> TASK STATEMENT
Below are the records; copy exactly the stretch from the line containing "(R129, R374). -/" through the line containing "-- Reset of", both ends included, and nothing else.

> GIVEN DATA
###

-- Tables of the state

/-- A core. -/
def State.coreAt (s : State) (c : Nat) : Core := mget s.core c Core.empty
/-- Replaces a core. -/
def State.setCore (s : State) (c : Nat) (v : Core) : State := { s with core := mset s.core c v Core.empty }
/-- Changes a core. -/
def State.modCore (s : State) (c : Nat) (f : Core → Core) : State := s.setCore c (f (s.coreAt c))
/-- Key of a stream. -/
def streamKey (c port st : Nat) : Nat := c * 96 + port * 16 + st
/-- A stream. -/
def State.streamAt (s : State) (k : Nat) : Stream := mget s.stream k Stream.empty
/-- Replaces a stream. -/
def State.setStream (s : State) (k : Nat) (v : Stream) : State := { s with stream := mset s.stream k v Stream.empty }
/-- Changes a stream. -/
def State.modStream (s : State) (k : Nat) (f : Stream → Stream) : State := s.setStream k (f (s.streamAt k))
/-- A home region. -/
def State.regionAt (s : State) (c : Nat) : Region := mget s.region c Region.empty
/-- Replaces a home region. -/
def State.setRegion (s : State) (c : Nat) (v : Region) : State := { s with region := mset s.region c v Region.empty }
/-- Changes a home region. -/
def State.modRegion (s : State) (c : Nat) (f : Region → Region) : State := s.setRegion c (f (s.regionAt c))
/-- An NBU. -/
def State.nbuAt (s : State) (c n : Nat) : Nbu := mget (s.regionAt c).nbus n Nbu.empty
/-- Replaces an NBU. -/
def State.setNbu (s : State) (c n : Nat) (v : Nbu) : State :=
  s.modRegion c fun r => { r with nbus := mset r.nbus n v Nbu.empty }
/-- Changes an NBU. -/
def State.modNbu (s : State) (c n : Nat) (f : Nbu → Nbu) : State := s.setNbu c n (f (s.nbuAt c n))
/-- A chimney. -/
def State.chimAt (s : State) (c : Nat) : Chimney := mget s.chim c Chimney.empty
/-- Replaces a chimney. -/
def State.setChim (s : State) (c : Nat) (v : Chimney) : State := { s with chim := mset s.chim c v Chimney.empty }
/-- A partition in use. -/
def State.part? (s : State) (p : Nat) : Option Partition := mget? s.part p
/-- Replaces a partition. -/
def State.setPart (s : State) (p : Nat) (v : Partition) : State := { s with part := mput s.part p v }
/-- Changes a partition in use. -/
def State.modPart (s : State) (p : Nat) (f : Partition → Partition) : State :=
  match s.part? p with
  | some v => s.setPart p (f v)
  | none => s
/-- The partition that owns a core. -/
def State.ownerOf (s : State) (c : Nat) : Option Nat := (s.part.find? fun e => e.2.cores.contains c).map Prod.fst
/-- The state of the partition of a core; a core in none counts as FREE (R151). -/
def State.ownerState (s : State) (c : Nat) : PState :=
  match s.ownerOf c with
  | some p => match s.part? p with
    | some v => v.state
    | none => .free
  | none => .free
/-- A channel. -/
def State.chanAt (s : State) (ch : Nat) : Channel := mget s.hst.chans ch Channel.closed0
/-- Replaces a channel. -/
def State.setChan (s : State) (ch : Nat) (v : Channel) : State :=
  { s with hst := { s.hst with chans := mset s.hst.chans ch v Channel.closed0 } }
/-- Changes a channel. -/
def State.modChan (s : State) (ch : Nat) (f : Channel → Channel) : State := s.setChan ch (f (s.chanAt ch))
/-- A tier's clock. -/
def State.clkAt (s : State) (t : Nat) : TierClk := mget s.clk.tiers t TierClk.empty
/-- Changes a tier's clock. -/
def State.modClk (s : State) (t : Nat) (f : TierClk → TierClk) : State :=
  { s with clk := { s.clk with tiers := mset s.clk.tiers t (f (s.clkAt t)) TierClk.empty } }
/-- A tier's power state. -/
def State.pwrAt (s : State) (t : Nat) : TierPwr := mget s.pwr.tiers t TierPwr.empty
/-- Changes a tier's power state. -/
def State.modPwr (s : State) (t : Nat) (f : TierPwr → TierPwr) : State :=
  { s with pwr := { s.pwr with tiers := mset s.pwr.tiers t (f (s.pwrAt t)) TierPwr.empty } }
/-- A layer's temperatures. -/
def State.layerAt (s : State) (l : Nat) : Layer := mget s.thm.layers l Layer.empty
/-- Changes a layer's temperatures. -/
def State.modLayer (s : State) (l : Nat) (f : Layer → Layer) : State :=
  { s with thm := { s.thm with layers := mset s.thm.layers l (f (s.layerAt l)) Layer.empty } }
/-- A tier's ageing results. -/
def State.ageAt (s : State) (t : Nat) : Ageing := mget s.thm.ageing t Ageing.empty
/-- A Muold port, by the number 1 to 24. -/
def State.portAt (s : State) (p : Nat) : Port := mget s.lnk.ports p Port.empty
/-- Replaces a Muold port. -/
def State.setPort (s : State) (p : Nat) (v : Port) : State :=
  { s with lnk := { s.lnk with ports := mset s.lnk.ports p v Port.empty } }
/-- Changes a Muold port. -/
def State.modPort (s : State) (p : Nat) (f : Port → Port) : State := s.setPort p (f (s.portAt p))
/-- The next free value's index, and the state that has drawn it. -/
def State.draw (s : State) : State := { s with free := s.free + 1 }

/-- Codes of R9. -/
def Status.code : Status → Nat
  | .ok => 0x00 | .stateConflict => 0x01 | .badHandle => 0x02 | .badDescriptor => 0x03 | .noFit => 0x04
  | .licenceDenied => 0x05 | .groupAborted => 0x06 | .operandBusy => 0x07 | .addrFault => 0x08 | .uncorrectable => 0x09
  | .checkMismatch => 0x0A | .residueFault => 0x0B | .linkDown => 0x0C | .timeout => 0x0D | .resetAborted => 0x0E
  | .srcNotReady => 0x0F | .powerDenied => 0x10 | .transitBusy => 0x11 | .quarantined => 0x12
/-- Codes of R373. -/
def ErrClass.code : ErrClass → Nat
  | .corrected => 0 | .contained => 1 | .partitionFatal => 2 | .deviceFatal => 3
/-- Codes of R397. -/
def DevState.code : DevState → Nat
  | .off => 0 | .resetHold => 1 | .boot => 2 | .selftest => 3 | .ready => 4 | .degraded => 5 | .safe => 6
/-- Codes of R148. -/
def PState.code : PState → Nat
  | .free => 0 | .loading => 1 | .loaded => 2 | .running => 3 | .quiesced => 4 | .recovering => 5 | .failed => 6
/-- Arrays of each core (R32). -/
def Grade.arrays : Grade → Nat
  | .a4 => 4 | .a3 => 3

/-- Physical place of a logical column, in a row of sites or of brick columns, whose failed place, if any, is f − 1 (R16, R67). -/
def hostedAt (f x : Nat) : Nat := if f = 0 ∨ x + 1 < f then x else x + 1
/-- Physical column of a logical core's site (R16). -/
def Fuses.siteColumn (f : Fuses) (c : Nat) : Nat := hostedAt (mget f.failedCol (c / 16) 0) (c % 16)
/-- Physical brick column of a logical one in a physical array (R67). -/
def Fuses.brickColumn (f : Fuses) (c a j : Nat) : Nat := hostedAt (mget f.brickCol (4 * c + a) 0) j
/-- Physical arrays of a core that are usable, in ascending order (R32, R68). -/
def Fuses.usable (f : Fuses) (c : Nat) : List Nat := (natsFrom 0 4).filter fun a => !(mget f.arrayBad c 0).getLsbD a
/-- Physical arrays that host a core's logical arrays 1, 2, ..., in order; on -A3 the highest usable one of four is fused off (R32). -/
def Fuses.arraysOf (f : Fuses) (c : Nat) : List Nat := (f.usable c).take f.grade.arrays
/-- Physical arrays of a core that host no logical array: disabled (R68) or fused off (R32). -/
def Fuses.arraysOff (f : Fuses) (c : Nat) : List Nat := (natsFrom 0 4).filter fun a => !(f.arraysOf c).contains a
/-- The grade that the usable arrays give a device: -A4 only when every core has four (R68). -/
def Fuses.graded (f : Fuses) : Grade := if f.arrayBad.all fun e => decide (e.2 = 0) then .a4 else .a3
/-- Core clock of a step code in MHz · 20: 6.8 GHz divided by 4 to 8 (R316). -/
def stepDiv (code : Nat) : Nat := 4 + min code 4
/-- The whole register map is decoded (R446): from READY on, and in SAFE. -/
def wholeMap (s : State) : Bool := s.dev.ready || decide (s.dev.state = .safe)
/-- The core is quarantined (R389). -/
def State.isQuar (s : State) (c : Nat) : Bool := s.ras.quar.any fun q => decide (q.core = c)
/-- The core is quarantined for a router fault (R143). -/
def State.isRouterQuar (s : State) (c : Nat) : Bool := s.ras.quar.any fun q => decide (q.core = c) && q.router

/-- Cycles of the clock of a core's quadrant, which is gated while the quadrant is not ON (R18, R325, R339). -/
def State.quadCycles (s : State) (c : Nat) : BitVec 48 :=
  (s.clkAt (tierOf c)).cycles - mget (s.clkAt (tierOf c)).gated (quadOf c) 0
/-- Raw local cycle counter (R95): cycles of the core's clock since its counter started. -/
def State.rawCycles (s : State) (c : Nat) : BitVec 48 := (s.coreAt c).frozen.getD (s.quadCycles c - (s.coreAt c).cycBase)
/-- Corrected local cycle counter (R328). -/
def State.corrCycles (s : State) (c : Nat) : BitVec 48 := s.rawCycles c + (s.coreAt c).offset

###

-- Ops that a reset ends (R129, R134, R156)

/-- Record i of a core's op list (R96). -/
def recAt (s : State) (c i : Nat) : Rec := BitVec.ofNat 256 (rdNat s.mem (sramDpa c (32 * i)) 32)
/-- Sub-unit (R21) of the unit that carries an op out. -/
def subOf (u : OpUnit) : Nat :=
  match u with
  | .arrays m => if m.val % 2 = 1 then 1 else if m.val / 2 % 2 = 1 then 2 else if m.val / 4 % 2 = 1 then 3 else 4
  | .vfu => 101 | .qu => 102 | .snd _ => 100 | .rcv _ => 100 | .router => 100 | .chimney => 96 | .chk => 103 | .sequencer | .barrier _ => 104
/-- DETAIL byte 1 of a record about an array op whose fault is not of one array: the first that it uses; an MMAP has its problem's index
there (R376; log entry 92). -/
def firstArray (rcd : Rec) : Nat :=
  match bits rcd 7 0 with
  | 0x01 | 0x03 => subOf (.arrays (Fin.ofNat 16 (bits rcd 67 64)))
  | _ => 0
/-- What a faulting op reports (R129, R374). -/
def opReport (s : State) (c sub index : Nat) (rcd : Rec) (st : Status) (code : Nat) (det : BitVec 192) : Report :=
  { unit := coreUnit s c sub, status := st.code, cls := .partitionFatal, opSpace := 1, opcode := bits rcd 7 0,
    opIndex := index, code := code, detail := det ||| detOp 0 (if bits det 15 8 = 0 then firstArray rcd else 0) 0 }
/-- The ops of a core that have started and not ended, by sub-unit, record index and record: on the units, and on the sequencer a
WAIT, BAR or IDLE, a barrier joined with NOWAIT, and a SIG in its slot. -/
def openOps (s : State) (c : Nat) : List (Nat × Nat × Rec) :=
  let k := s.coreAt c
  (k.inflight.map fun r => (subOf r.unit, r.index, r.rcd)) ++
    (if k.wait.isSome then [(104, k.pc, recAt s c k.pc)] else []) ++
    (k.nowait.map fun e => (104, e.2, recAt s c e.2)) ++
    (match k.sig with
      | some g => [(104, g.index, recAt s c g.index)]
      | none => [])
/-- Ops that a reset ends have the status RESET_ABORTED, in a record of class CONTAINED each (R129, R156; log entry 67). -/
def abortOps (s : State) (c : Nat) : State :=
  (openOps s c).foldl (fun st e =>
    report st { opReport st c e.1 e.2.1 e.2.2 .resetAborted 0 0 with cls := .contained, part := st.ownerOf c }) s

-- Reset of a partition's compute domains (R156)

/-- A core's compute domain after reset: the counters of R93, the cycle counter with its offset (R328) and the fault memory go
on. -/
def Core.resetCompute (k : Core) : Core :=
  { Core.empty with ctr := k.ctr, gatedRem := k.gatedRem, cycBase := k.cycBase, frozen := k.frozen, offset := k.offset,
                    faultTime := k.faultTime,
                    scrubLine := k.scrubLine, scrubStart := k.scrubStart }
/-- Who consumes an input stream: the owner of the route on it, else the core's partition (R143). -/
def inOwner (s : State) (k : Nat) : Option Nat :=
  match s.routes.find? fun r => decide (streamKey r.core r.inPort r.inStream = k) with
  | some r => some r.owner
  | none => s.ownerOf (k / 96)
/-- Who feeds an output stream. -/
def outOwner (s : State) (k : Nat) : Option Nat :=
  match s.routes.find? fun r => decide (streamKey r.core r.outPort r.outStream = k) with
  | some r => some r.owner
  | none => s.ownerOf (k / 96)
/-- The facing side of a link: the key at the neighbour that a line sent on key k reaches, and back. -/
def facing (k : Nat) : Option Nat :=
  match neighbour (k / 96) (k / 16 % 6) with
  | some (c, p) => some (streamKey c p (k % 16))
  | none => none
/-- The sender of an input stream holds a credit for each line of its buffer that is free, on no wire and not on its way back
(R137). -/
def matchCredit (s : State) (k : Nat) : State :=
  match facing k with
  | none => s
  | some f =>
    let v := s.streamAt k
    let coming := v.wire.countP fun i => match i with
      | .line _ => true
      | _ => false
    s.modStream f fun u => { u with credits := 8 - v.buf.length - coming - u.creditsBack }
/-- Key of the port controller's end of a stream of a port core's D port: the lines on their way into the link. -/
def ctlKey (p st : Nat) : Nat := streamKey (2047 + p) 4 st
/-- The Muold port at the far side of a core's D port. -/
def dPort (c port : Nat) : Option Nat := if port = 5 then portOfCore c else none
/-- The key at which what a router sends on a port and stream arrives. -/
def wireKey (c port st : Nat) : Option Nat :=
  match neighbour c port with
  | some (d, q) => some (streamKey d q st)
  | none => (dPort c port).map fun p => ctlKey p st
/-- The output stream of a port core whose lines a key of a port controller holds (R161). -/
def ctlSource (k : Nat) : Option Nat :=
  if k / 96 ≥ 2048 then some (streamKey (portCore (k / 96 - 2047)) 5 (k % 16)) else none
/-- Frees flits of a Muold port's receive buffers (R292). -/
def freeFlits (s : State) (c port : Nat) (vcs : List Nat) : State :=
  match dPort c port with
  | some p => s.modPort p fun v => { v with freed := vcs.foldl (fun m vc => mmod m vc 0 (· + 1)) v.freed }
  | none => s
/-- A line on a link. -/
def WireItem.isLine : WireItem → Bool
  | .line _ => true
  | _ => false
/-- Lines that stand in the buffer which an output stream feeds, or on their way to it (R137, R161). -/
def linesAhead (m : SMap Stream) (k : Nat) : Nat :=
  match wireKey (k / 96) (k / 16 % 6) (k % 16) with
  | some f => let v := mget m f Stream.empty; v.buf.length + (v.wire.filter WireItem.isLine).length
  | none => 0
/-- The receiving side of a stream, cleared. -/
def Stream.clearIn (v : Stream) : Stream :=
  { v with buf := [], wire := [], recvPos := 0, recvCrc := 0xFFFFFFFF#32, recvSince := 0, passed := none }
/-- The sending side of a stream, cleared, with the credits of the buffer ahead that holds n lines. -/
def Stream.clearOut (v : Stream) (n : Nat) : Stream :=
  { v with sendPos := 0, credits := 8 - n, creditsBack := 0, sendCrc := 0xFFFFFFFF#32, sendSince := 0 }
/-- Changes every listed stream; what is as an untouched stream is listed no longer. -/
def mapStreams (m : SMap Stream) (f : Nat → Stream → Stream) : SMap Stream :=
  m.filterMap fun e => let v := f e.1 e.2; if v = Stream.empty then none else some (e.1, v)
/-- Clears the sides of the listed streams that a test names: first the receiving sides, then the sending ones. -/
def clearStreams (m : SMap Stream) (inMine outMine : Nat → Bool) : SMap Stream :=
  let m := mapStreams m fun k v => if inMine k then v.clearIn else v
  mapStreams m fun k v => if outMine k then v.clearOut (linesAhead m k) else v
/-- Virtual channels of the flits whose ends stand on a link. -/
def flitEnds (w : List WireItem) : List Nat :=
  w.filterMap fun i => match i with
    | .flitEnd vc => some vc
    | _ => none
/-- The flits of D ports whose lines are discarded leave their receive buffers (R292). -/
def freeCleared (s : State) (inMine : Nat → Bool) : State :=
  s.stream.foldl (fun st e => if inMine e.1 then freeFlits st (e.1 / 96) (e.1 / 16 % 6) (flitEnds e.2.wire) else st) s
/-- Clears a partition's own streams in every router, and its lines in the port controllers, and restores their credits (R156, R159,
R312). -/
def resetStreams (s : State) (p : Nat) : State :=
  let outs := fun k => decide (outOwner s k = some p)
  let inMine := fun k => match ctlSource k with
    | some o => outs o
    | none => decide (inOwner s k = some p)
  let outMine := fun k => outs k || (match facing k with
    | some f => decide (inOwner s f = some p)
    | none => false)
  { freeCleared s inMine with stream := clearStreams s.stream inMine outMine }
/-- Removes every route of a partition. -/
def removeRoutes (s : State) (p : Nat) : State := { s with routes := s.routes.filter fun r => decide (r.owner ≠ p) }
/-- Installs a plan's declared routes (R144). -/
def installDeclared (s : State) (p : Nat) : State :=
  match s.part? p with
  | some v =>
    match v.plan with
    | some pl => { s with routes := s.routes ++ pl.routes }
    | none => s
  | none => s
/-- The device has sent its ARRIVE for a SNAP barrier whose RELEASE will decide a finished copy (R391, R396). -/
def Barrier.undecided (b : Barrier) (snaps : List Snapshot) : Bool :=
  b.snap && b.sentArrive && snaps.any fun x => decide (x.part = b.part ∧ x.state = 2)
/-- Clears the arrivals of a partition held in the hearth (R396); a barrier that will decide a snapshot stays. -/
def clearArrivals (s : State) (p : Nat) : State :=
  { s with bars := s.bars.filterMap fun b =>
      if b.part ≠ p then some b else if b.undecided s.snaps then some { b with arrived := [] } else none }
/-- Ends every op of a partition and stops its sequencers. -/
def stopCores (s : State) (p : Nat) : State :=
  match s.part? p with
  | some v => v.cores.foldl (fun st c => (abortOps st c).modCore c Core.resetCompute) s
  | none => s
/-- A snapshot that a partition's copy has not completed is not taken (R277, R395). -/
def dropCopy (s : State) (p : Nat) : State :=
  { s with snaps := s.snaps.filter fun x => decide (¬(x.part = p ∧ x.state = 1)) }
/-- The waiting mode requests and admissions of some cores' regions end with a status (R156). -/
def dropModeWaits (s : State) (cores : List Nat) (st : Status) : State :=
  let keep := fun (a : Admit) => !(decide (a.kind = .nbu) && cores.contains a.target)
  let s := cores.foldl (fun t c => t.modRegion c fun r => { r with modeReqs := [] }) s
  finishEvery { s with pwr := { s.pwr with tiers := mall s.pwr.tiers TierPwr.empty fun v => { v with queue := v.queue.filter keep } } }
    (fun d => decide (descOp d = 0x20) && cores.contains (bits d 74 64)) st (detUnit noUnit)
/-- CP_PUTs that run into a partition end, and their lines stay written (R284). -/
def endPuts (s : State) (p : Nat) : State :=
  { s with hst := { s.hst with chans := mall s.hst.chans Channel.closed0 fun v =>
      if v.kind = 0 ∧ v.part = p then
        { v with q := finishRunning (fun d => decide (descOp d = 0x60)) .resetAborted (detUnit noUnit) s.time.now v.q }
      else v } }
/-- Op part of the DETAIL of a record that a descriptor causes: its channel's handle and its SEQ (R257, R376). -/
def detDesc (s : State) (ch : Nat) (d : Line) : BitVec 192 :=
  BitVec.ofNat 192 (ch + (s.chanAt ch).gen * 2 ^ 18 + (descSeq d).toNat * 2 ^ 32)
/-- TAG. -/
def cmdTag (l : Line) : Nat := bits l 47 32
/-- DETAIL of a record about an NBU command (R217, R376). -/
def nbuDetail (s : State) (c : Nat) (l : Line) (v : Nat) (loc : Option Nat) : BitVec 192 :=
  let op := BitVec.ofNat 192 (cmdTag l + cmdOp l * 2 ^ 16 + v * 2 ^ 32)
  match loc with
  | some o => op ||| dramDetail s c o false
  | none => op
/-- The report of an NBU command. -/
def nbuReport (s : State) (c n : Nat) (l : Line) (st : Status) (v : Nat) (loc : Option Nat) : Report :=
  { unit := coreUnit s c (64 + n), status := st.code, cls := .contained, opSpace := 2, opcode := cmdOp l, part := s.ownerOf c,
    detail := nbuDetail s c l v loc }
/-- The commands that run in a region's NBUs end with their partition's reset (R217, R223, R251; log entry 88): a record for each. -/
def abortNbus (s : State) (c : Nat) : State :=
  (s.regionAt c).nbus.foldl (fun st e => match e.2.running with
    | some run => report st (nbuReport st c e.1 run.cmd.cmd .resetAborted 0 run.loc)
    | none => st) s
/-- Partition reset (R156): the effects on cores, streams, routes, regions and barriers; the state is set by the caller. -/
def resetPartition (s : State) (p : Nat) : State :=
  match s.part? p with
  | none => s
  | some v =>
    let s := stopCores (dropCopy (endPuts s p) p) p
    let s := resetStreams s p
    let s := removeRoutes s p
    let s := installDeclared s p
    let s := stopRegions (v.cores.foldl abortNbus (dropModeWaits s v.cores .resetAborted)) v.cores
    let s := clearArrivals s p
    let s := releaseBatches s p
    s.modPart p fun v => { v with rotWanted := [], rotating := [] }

###

> SOLUTION TO THE PROBLEM
/-- What a faulting op reports (R129, R374). -/
def opReport (s : State) (c sub index : Nat) (rcd : Rec) (st : Status) (code : Nat) (det : BitVec 192) : Report :=
  { unit := coreUnit s c sub, status := st.code, cls := .partitionFatal, opSpace := 1, opcode := bits rcd 7 0,
    opIndex := index, code := code, detail := det ||| detOp 0 (if bits det 15 8 = 0 then firstArray rcd else 0) 0 }
/-- The ops of a core that have started and not ended, by sub-unit, record index and record: on the units, and on the sequencer a
WAIT, BAR or IDLE, a barrier joined with NOWAIT, and a SIG in its slot. -/
def openOps (s : State) (c : Nat) : List (Nat × Nat × Rec) :=
  let k := s.coreAt c
  (k.inflight.map fun r => (subOf r.unit, r.index, r.rcd)) ++
    (if k.wait.isSome then [(104, k.pc, recAt s c k.pc)] else []) ++
    (k.nowait.map fun e => (104, e.2, recAt s c e.2)) ++
    (match k.sig with
      | some g => [(104, g.index, recAt s c g.index)]
      | none => [])
/-- Ops that a reset ends have the status RESET_ABORTED, in a record of class CONTAINED each (R129, R156; log entry 67). -/
def abortOps (s : State) (c : Nat) : State :=
  (openOps s c).foldl (fun st e =>
    report st { opReport st c e.1 e.2.1 e.2.2 .resetAborted 0 0 with cls := .contained, part := st.ownerOf c }) s

-- Reset of a partition's compute domains (R156)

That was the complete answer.